I have to agree. I mean this was the lowest point:

The Cell processor itself has in excess of 200 gigaflops, which is 200 billion operations per second. So, imagine if you had 5 billion people in the world doing 40 calculations a second—that would be pretty amazing
:???:

Major clean up needed, including this post.
 
darkblu said:
i hope you don't believe cell would be good at running pc apps.

As far as I am concerned it does not need to have awesome performance at running typical PC apps, I am happy with decent performance there ;).

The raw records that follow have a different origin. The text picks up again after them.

-- ==== Sys2Proof/Machine/Pins.lean ====
section
/-!
DEFINITION. The management ports: the test access port (R473, R554) and the I3C target (R547, R553).
-/
namespace Sys2Proof.Machine

/-! ### The test access port -/

/-- The instruction register of the test access port by instruction: 0 IDCODE, which a reset of the port selects,
1 BYPASS, 2 SAMPLE/PRELOAD, 3 EXTEST, others from 4 on. -/
def tapCode : TapInstr → Nat
  | .idcode => 0
  | .bypass => 1
  | .samplePreload => 2
  | .extest => 3
  | .gate g on => 4 + 2 * g.val + b2n on
  | .other c => 100 + c.toNat

/-- The port takes an instruction and shows a value of its data register. -/
def tapTake (i : TapInstr) (v : Nat) (s : State) : State :=
  emit (.tap (tapCode i) v) { s with pins := { s.pins with tapIr := tapCode i } }

/-- As `tapTake`, with a value that the spec leaves open: the levels of pins, or the contents of a unit under test. -/
def tapOpen (i : TapInstr) (s : State) : State :=
  let f := fresh s
  tapTake i f.1.toNat f.2

/-- TAP_INSTRUCTION: IDCODE, BYPASS and SAMPLE/PRELOAD in every state; EXTEST only while RESET_N is low; a request to open
or close a gate under R473; any other instruction only while a gate is open. -/
def execTapInstruction (i : TapInstr) (s : State) : Host.Outcome State Fault Refusal :=
  .next (match i with
    | .idcode => tapTake i 0xB04B6A35 s
    | .bypass => tapTake i 0 s
    | .samplePreload => tapOpen i s
    | .extest => if s.pins.resetLow then tapOpen i s else s
    | .gate g on => tapTake i 0 (if on then openGate g s else closeGate g s)
    | .other _ => if s.gatesOpen.isEmpty then s else tapOpen i s)

/-! ### The I3C target -/

/-- The I3C target answers: S0 has ended. -/
def State.i3cUp (s : State) : Bool := s.boot.reset == .running && decide (1 ≤ s.stage)

/-- The static address that the straps give (R547). -/
def State.i3cStatic (s : State) : Nat := 0x50 + s.pins.strap

/-- SETDASA: a dynamic address for a static one. -/
def execSetdasa (static dynamic : BitVec 7) (s : State) : Host.Outcome State Fault Refusal :=
  .next (if s.i3cUp && static.toNat == s.i3cStatic && s.pins.i3cAddr.isNone then
      { s with pins := { s.pins with i3cAddr := some dynamic.toNat } }
    else s)

/-- ENTDAA: a target without a dynamic address takes part; `won` says that it wins the arbitration, and is then given
the address. -/
def execEntdaa (won : Bool) (dynamic : BitVec 7) (s : State) : Host.Outcome State Fault Refusal :=
  .next (if s.i3cUp && won && s.pins.i3cAddr.isNone then
      { s with pins := { s.pins with i3cAddr := some dynamic.toNat } }
    else s)

/-- Junction sensor `k` as a signed temperature. -/
def State.junction (s : State) (k : Nat) : Int := signed 8 (s.rf (rPwrTempK k) 7 0)

/-- The hottest junction sensor; of equals the lowest. -/
def State.hottest (s : State) : Nat :=
  (List.range 54).foldl (fun b k => if s.junction b < s.junction k then k else b) 0

/-- The register at an index of the I3C target; none beyond the five that R553 lists. -/
def State.i3cWord? (s : State) (i : Nat) : Option Nat :=
  match i with
  | 0x00 => some (s.reg rBootStatus)
  | 0x04 => some (s.reg rPwrTrip)
  | 0x08 => some (s.reg rPwrHubPower)
  | 0x0C => some (s.rf (rPwrTempK s.hottest) 7 0 + 2 ^ 8 * s.hottest)
  | 0x10 => some (s.rf rSecStatus 2 0)
  | _ => none

/-- I3C_READ: a read of a register at the target's dynamic address; what another index reads as is open. -/
def execI3cRead (addr : BitVec 7) (index : BitVec 8) (s : State) : Host.Outcome State Fault Refusal :=
  .next (if s.i3cUp && s.pins.i3cAddr == some addr.toNat then
      match s.i3cWord? index.toNat with
      | some v => emit (.i3c v) s
      | none =>
        let f := fresh s
        emit (.i3c (f.1.toNat % 2 ^ 32)) f.2
    else s)

end Sys2Proof.Machine
end

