-- ==== Sys2Proof/Machine/Dispatch.lean ====
section
/-!
DEFINITION. The dispatch of commands: one arm for each constructor of Instr, each one direct call of the
command's meaning.
-/
namespace Sys2Proof.Machine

I mean, PS2 Linux manages to be usable (slow and annoying, but I have used worst things) and what does it run on ? A system with 32 MB of RAM (4 MB of VRAM which the CPU cannot directly read, besides using the DMA to dump it all into main RAM, not exactly the fastest thing on earth, but good enough to take screenshots), a slow HDD, an in-order 2-way super-scalar 300 MHz CPU with 8 KB of L1 D-Cache and 16 KB of L1 I-cache and NO L2 cache ?

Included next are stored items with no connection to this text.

/-- The bulk window and the host's memory requests: the cursor, the areas' failures, and which accesses BAR0 takes (R397, R523,
R533). -/
def Obligations.HostRequestsAndBulk : Prop :=
  (∀ (f : Fin 128) (v : BitVec 32) (s : State), (s.mmio f = false → exec (.bulkSelWrite f v) s = .next s) ∧
    (s.mmio f = true → ∃ w,
      exec (.bulkSelWrite f v) s = .next (checkLocked s w) ∧ w = { s with regs := w.regs } ∧ w.bulkArea f = v.toNat % 8 ∧
      w.rb (fnKey f rBulkSel) 3 = bit v.toNat 3 ∧ w.bulkAddr f = 0)) ∧
  (∀ (f : Fin 128) (s : State), s.mmio f = true →
    (∀ v : BitVec 32, Settles (.bulkDataAccess f (some v)) s (fun u => u = checkLocked s (writeBulkData f v.toNat s))) ∧
    (∀ bs s1, readBulkData f s = (some bs, s1) → Settles (.bulkDataAccess f none) s (fun u =>
      u = emit (.regRead f rBulkData (BitVec.ofNat 32 (bytesToNat bs))) s1)) ∧
    (∀ s1, readBulkData f s = (none, s1) → Settles (.bulkDataAccess f none) s (fun u => u = s1))) ∧
  (∀ (f : Fin 128) (w : Option (BitVec 32)) (s : State), s.mmio f = false → Settles (.bulkDataAccess f w) s (fun u => u = s)) ∧
  (∀ (f a n b : Nat) (bs : List Byte) (s : State),
    (s.bulkFail f a n false = some b → bulkRead f a n s = (some (List.replicate n 0), bulkFlag f b s)) ∧
    (s.bulkFail f a bs.length true = some b → bulkWrite f a bs s = bulkFlag f b s) ∧
    (s.areaOpen f (s.bulkArea f) = false → s.bulkFail f a n false = some 2) ∧
    ((bulkStep f s).bulkAddr f = if s.rb (fnKey f rBulkSel) 3 then (s.bulkAddr f + 4) % 2 ^ 52 else s.bulkAddr f)) ∧
  (∀ (t : HostTlp) (off : BitVec 36) (len : BitVec 13) (s : State), let s1 := countEvent blkHost 0x72 none none none 1 s
    (s1.serves t true = .ur → Settles (.hostMemoryRequest t false off len none) s (fun u => u = failHostRead t 1 s1)) ∧
    (s1.serves t true = .ca → Settles (.hostMemoryRequest t false off len none) s (fun u => u = failHostRead t 4 s1)) ∧
    (∀ bs s2, s1.serves t true = .yes → readBar0 t.fn off.toNat len.toNat s1 = (.bytes bs, s2) →
      Settles (.hostMemoryRequest t false off len none) s (fun u => u = hostCpl t 0 bs false s2)) ∧
    (∀ s2, s1.serves t true = .yes → readBar0 t.fn off.toNat len.toNat s1 = (.waits, s2) →
      Settles (.hostMemoryRequest t false off len none) s (fun u => u = s2)) ∧
    (s1.serves t true = .yes → off.toNat < 0xD0000 ∨ 0xF0000 ≤ off.toNat →
      ¬(len.toNat = 4 ∧ off.toNat % 4 = 0) → ¬(len.toNat = 8 ∧ off.toNat % 8 = 0) →
      Settles (.hostMemoryRequest t false off len none) s (fun u => u = failHostRead t 1 (regFlag t.fn 0 off.toNat s1))) ∧
    Settles (.hostMemoryRequest t true off len none) s (fun u => u = readApt t off.toNat len.toNat s1) ∧
    (∀ bs, (t.poisoned = true → Settles (.hostMemoryRequest t false off len (some bs)) s (fun u => u = logError t.fn 12 s1)) ∧
      (t.poisoned = false → s1.serves t true ≠ .yes → Settles (.hostMemoryRequest t false off len (some bs)) s (fun u => u = s1)) ∧
      (t.poisoned = false → s1.serves t true = .yes →
        Settles (.hostMemoryRequest t false off len (some bs)) s (fun u => u = writeBar0 t.fn off.toNat bs s1)) ∧
      Settles (.hostMemoryRequest t true off len (some bs)) s (fun u => u = storeApt t off.toNat bs s1))) ∧
  (∀ (t : HostTlp) (o : Fin 4096) (len : BitVec 13) (s : State), let s1 := countEvent blkHost 0x72 none none none 1 s
    s1.serves t true = .yes →
    (∀ bs s2, burstOk (0xD0000 + o.val) len.toNat = true →
      bulkRead t.fn ((s1.bulkAddr t.fn + o.val) % 2 ^ 52) len.toNat s1 = (some bs, s2) →
      Settles (.bulkBurstAccess t o len none) s (fun u => u = hostCpl t 0 bs false s2)) ∧
    (burstOk (0xD0000 + o.val) len.toNat = false → Settles (.bulkBurstAccess t o len none) s (fun u =>
      u = failHostRead t 1 (regFlag t.fn 0 (0xD0000 + o.val) s1))) ∧
    (∀ bs, t.poisoned = false → burstOk (0xD0000 + o.val) bs.length = true → Settles (.bulkBurstAccess t o len (some bs)) s (fun u =>
      u = bulkWrite t.fn ((s1.bulkAddr t.fn + o.val) % 2 ^ 52) bs s1)))

/-- The debugger's control of a halted tile, the mailbox, and the management ports (R474, R535, R536, R547, R553, R554). -/
def Obligations.DebugMailboxAndPins : Prop :=
  (∀ (t : Fin 72) (s : State),
    (s.tileHalted t = true → Runs (.debugResume t) s (fun u => TileOnly t u s ∧
        u.tile t = { s.tile t with stall := .none, ir := none }) ∧
      exec (.debugEndTask t) s = .next (failTile t 0x15 0 s)) ∧
    (s.tileHalted t = false → exec (.debugResume t) s = .next s ∧ exec (.debugEndTask t) s = .next s)) ∧
  (∀ (n : Fin 8) (len : BitVec 9) (s : State), (s.ready = false → exec (.mboxSend n len) s = .next s ∧ exec (.mboxInAck n len) s = .next s) ∧
    (s.ready = true → n.val < 6 → s.inService uSite n = true → s.outBusy n = false → 1 ≤ len.toNat → len.toNat ≤ 256 →
      Runs (.mboxSend n len) s (fun u => u = { s with regs := u.regs, mbox := u.mbox } ∧ u.outBusy n = true ∧
        u.mbox.mem = s.mbox.mem ∧ Table.find? u.mbox.sending n = some (Mem.readBytes s.mbox.mem (n * 0x400) len.toNat))) ∧
    (s.ready = true → s.outBusy n = true → Runs (.mboxSend n len) s (fun u => u = { s with regs := u.regs })) ∧
    (s.ready = true → n.val < 6 → Runs (.mboxInAck n len) s (fun u => u = { s with regs := u.regs } ∧
      u.rb rBulkMboxStatus (6 + n) = false ∧ u.outBusy n = s.outBusy n))) ∧
  (∀ (n : Fin 6) (s : State), (Table.find? s.mbox.sending n = none → exec (.mboxOutDone n) s = .next s) ∧
    ∀ bs, Table.find? s.mbox.sending n = some bs → Runs (.mboxOutDone n) s (fun u => u.outBusy n = false ∧
      u = { s with regs := u.regs, mbox := u.mbox, sites := u.sites, out := u.out } ∧
      u.mbox = { s.mbox with sending := Table.erase s.mbox.sending n } ∧
      u.out = .sideband n ((0x13 + 2 ^ 8 * (sbWords bs).length + 2 ^ 14 * (s.site n).sbSeq +
        2 ^ 23 * packFields [(bs.length, 9)]) :: sbWords bs) :: s.out)) ∧
  (∀ (n : Fin 6) (bs : List Byte) (s : State), bs.length ≤ 256 →
    (s.ready = true → s.status uSite n ≠ stEmpty → s.rb rBulkMboxStatus (6 + n) = false → Runs (.mbox n bs) s (fun u =>
      u = { s with regs := u.regs, mbox := u.mbox } ∧ u.rb rBulkMboxStatus (6 + n) = true ∧
      u.mbox.mem = Mem.writeBytes s.mbox.mem (n * 0x400 + 0x100) bs ∧ Table.find? u.mbox.inLen n = some bs.length)) ∧
    (s.ready = true → s.status uSite n ≠ stEmpty → s.rb rBulkMboxStatus (6 + n) = true → Runs (.mbox n bs) s (fun u =>
      u = { s with regs := u.regs } ∧ u.rcf 0 rBulkMboxStatus (12 + n) (12 + n) = 1)) ∧
    (s.ready = false ∨ s.status uSite n = stEmpty → exec (.mbox n bs) s = .next s)) ∧
  (∀ (n : Fin 6) (bs : List Byte) (s : State), 256 < bs.length → exec (.mbox n bs) s = .fault .illFormed) ∧
  (∀ (i : TapInstr) (s : State),
    (i = .idcode → exec (.tapInstruction i) s = .next { s with pins := { s.pins with tapIr := 0 }, out := .tap 0 0xB04B6A35 :: s.out }) ∧
    (i = .bypass → exec (.tapInstruction i) s = .next { s with pins := { s.pins with tapIr := 1 }, out := .tap 1 0 :: s.out }) ∧
    (i = .samplePreload ∨ (i = .extest ∧ s.pins.resetLow = true) ∨ (∃ c, i = .other c ∧ s.gatesOpen ≠ []) →
      Runs (.tapInstruction i) s (fun u => u = { s with pins := { s.pins with tapIr := tapCode i }, free := u.free, out := u.out } ∧
        ∃ v, u.out = .tap (tapCode i) v :: s.out)) ∧
    ((i = .extest ∧ s.pins.resetLow = false) ∨ (∃ c, i = .other c ∧ s.gatesOpen = []) → exec (.tapInstruction i) s = .next s) ∧
    (∀ g on, i = .gate g on → ∃ w, exec (.tapInstruction i) s = .next { w with pins := { w.pins with tapIr := tapCode i }, out := .tap (tapCode i) 0 :: w.out } ∧
      w = (if on then openGate g s else closeGate g s))) ∧
  (∀ (a d : BitVec 7) (ix : BitVec 8) (won : Bool) (s : State),
    (s.i3cUp = true → s.pins.i3cAddr = none →
      (a.toNat = 0x50 + s.pins.strap → exec (.setdasa a d) s = .next { s with pins := { s.pins with i3cAddr := some d.toNat } }) ∧
      (a.toNat ≠ 0x50 + s.pins.strap → exec (.setdasa a d) s = .next s) ∧
      exec (.entdaa won d) s = .next (if won then { s with pins := { s.pins with i3cAddr := some d.toNat } } else s)) ∧
    (s.i3cUp = false ∨ s.pins.i3cAddr.isSome = true → exec (.setdasa a d) s = .next s ∧ exec (.entdaa won d) s = .next s) ∧
    (s.i3cUp = true → s.pins.i3cAddr = some a.toNat →
      (∀ v, s.i3cWord? ix.toNat = some v → exec (.i3cRead a ix) s = .next { s with out := .i3c v :: s.out }) ∧
      (s.i3cWord? ix.toNat = none → Runs (.i3cRead a ix) s (fun u => u = { s with free := s.free + 1, out := u.out } ∧
        ∃ v, u.out = .i3c v :: s.out))) ∧
    (s.i3cUp = false ∨ s.pins.i3cAddr ≠ some a.toNat → exec (.i3cRead a ix) s = .next s))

Both Xbox 360 and PLAYSTATION 3 seem more than powerful enough to run a modern OS, multi-tasking your instances of Firefox, Open Office, etc... without too much hassle if the OS is well designed/optimized (see the benchmarks of the ex BeOS now ZetaOS 1.0 on even slow-ass PC's).

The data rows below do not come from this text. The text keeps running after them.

-- ==== Sys2Proof/Laws/KeptCxl.lean ====
section
/-!
SUPPORT. What the functions of Machine/Cxl.lean leave alone: one lemma each, in the terms of Safety.lean (`Kept`, `Held`).
-/
namespace Sys2Proof.Machine

@[simp] theorem cxlReq_keep (n tag pa msg w3 : Nat) (nodata : Bool) (data : LineData) (mask : BitVec 128) (poison : Bool) (s : State) :
    Kept (cxlReq n tag pa msg w3 nodata data mask poison s) s := by
  simp [cxlReq]

@[simp] theorem cxlWrite_keep (n tag pa : Nat) (data : LineData) (mask : BitVec 128) (poison : Bool) (s : State) :
    Kept (cxlWrite n tag pa data mask poison s) s := by
  simp [cxlWrite]

theorem execCxlRdshared_keep (n : Fin 6) (tag : Fin 4096) (pa : BitVec 52) (s : State) {sN : State} (h : execCxlRdshared n tag pa s = .next sN) :
    Kept sN s := by
  simp only [execCxlRdshared] at h
  injection h with h
  subst h
  simp

theorem execCxlRdany_keep (n : Fin 6) (tag : Fin 4096) (pa : BitVec 52) (s : State) {sN : State} (h : execCxlRdany n tag pa s = .next sN) :
    Kept sN s := by
  simp only [execCxlRdany] at h
  injection h with h
  subst h
  simp

theorem execCxlRdown_keep (n : Fin 6) (tag : Fin 4096) (pa : BitVec 52) (s : State) {sN : State} (h : execCxlRdown n tag pa s = .next sN) :
    Kept sN s := by
  simp only [execCxlRdown] at h
  injection h with h
  subst h
  simp

theorem execCxlRdownnodata_keep (n : Fin 6) (tag : Fin 4096) (pa : BitVec 52) (s : State) {sN : State} (h : execCxlRdownnodata n tag pa s = .next sN) :
    Kept sN s := by
  simp only [execCxlRdownnodata] at h
  injection h with h
  subst h
  simp

theorem execCxlRdcurr_keep (n : Fin 6) (tag : Fin 4096) (pa : BitVec 52) (s : State) {sN : State} (h : execCxlRdcurr n tag pa s = .next sN) :
    Kept sN s := by
  simp only [execCxlRdcurr] at h
  injection h with h
  subst h
  simp

theorem execCxlItomwr_keep (n : Fin 6) (tag : Fin 4096) (pa : BitVec 52) (data : LineData) (mask : BitVec 128) (poison : Bool) (s : State) {sN : State} (h : execCxlItomwr n tag pa data mask poison s = .next sN) :
    Kept sN s := by
  simp only [execCxlItomwr] at h
  injection h with h
  subst h
  simp

theorem execCxlWrcur_keep (n : Fin 6) (tag : Fin 4096) (pa : BitVec 52) (data : LineData) (mask : BitVec 128) (poison : Bool) (s : State) {sN : State} (h : execCxlWrcur n tag pa data mask poison s = .next sN) :
    Kept sN s := by
  simp only [execCxlWrcur] at h
  injection h with h
  subst h
  simp

theorem execCxlWrinv_keep (n : Fin 6) (tag : Fin 4096) (pa : BitVec 52) (data : LineData) (mask : BitVec 128) (poison : Bool) (s : State) {sN : State} (h : execCxlWrinv n tag pa data mask poison s = .next sN) :
    Kept sN s := by
  simp only [execCxlWrinv] at h
  injection h with h
  subst h
  simp

theorem execCxlWowrinv_keep (n : Fin 6) (tag : Fin 4096) (pa : BitVec 52) (data : LineData) (mask : BitVec 128) (poison : Bool) (s : State) {sN : State} (h : execCxlWowrinv n tag pa data mask poison s = .next sN) :
    Kept sN s := by
  simp only [execCxlWowrinv] at h
  injection h with h
  subst h
  simp

theorem execCxlWowrinvf_keep (n : Fin 6) (tag : Fin 4096) (pa : BitVec 52) (data : LineData) (mask : BitVec 128) (poison : Bool) (s : State) {sN : State} (h : execCxlWowrinvf n tag pa data mask poison s = .next sN) :
    Kept sN s := by
  simp only [execCxlWowrinvf] at h
  injection h with h
  subst h
  simp

theorem execCxlDirtyevict_keep (n : Fin 6) (tag : Fin 4096) (pa : BitVec 52) (s : State) {sN : State} (h : execCxlDirtyevict n tag pa s = .next sN) :
    Kept sN s := by
  simp only [execCxlDirtyevict] at h
  injection h with h
  subst h
  split <;> simp

@[simp] theorem cxlCleanEvict_keep (n tag pa : Nat) (s : State) :
    Kept (cxlCleanEvict n tag pa s) s := by
  simp only [cxlCleanEvict]
  split <;> simp

theorem execCxlCleanevict_keep (n : Fin 6) (tag : Fin 4096) (pa : BitVec 52) (s : State) {sN : State} (h : execCxlCleanevict n tag pa s = .next sN) :
    Kept sN s := by
  simp only [execCxlCleanevict] at h
  injection h with h
  subst h
  simp

theorem execCxlCleanevictnodata_keep (n : Fin 6) (tag : Fin 4096) (pa : BitVec 52) (s : State) {sN : State} (h : execCxlCleanevictnodata n tag pa s = .next sN) :
    Kept sN s := by
  simp only [execCxlCleanevictnodata] at h
  injection h with h
  subst h
  simp

theorem execCxlClflush_keep (n : Fin 6) (tag : Fin 4096) (pa : BitVec 52) (s : State) {sN : State} (h : execCxlClflush n tag pa s = .next sN) :
    Kept sN s := by
  simp only [execCxlClflush] at h
  injection h with h
  subst h
  simp

theorem execCxlCacheflushed_keep (_n : Fin 6) (s : State) {sN : State} (h : execCxlCacheflushed _n s = .next sN) :
    Kept sN s := by
  simp only [execCxlCacheflushed] at h
  injection h with h
  subst h
  simp

theorem execCxlOtherRequest_keep (n : Fin 6) (s : State) {sN : State} (h : execCxlOtherRequest n s = .next sN) :
    Kept sN s := by
  simp only [execCxlOtherRequest] at h
  injection h with h
  subst h
  simp

theorem execCxlSnoopResponse_keep (n : Fin 6) (k : Fin 12) (l : Fin (2 ^ 29)) (r : CxlRsp) (s : State) {sN : State} (h : execCxlSnoopResponse n k l r s = .next sN) :
    Kept sN s := by
  unfold execCxlSnoopResponse at h
  injection h with h
  subst h
  refine Kept.ite (Kept.refl _) ?_
  cases s.plz.snoops.find? _ with
  | none => exact protocolError_keep ..
  | some x =>
    dsimp only
    cases s.txn? x.txn with
    | none => exact snpRsp_keep ..
    | some t => exact (snpRsp_keep ..).trans (Kept.ite (updSite_keep ..) (Kept.refl _))

@[simp] theorem routeData_getD_keep (num u : Nat) (d : UnitData) (m : Option Mark) (g : Grant) (s : State) :
    Kept ((routeData num u d m g s).getD s) s := by
  generalize hr : routeData num u d m g s = o
  cases o with
  | none => exact Kept.refl _
  | some r => exact routeData_keep hr

theorem execCxlD2hData_keep (n : Fin 6) (k : Fin 12) (l : Fin (2 ^ 29)) (data : LineData) (poison : Bool) (s : State) {sN : State} (h : execCxlD2hData n k l data poison s = .next sN) :
    Kept sN s := by
  simp only [execCxlD2hData] at h
  injection h with h
  subst h
  repeat' first
    | (simp [*]; done)
    | split

end Sys2Proof.Machine
end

Different approaches for different target markets, but each still being able to do some kind of good job in the other's area of expertise so to say... or you tell me that a dual-core Athlon 64 is uber-slow in 3D processing (fixed-function T&L and Vertex Shading) ?
 
  • Like
Reactions: jvd
Panajev2001a said:
As far as I am concerned it does not need to have awesome performance at running typical PC apps, I am happy with decent performance there ;)

well, yes, pana, you can crack nuts open with a juicemaker too : )

I mean, PS2 Linux manages to be usable (slow and annoying, but I have used worst things) and what does it run on ? A system with 32 MB of RAM (4 MB of VRAM which the CPU cannot directly read, besides using the DMA to dump it all into main RAM, not exactly the fastest thing on earth, but good enough to take screenshots), a slow HDD, an in-order 2-way super-scalar 300 MHz CPU with 8 KB of L1 D-Cache and 16 KB of L1 I-cache and NO L2 cache ?

yes, and noone ever claimed ps2 was unable to run linux or any other desktop os one would care to port to the ps2 for that matter. but how many people do you know who used their ps2s as desktops under linux? it was there for the enthusiast to tinker with the hw, not for the desktop users to do whaterver they do with desktops. know why? because a 300MHz pentium2 platform was better at that in price/performance terms and the people behind ps2linux were well aware of that.

Both Xbox 360 and PLAYSTATION 3 seem more than powerful enough to run a modern OS, multi-tasking your instances of Firefox, Open Office, etc... without too much hassle if the OS is well designed/optimized (see the benchmarks of the ex BeOS now ZetaOS 1.0 on even slow-ass PC's).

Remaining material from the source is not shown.